● **PROBLEM STATEMENT**
Whenever a line in the data holds the string "Prop", pull that line out.

(Stored items)
/-- R24, R31, R33: every step keeps the register in ascending order with at most 256 entries in their ranges, and the cursor, outside the end mark, at most the entry count. R34: every step keeps the in-yard links on both sides: an in-yard field names the live record of its vehicle, and every live record's vehicle is in the register and its entry names the record, so no two live records are of one vehicle. -/
def Obligations.StepKeepsRegisterAndLinkLaws : Prop :=
  (∀ s t : State, s.RegisterLaw → step s = .next t → t.RegisterLaw) ∧
  (∀ s t : State, s.RegisterLaw → s.LinkLaw → step s = .next t → t.LinkLaw) ∧
  ∀ (s : State) (h k : Nat) (v w : Visit), s.LinkLaw → s.visit h = some v → s.visit k = some w →
    v.fleet = w.fleet → h = k

/-- R43, R77, R89, R101, R110, R123, R124, R158: in a yard whose register, in-yard links, bindings and duties keep their laws, every step keeps: each live record in exactly one place, by its state; at most 16 apron entries, no record twice in the Wait List, exit-held entries only for heads of their facility; an island's turn belonging to its head, queue and reserved count at most 4; the committed amount equal to the sum of the limits of the turns; only a wash lane's head in another sub-position than QUEUED, list and reserved count at most 3, its entry lock naming the record sent there; a lane's used and reserved units at most its capacity, and each record its locks name in the state that the movement implies; a duty CALLED exactly when its bound record is, and that record READY, at position 0 and named by the exit lock. -/
def Obligations.StepKeepsYardLaws : Prop :=
  ∀ s t : State, s.RegisterLaw → s.LinkLaw → s.SetupLaw → s.BindingLaw → s.ActiveLaw → s.YardLaw →
    step s = .next t → t.YardLaw

/-- R143, R144, R150, R10, R158, R162: every step keeps the bindings on both sides, the duties' numbers distinct and within the release end, no record outside OPEN, and HELD and CALLED duties only in an ACTIVE roster, BOUND ones and a running sweep only in an ARMED or ACTIVE one, every CALLED record bound to a CALLED duty. -/
def Obligations.StepKeepsRosterLaws : Prop :=
  ∀ s t : State, s.BindingLaw → s.RosterLaw → s.SetupLaw → s.ActiveLaw → step s = .next t →
    t.BindingLaw ∧ t.RosterLaw ∧ t.SetupLaw ∧ t.ActiveLaw
end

● **RESPONSE TO THE TASK**
def Obligations.StepKeepsRegisterAndLinkLaws : Prop :=
def Obligations.StepKeepsYardLaws : Prop :=
def Obligations.StepKeepsRosterLaws : Prop :=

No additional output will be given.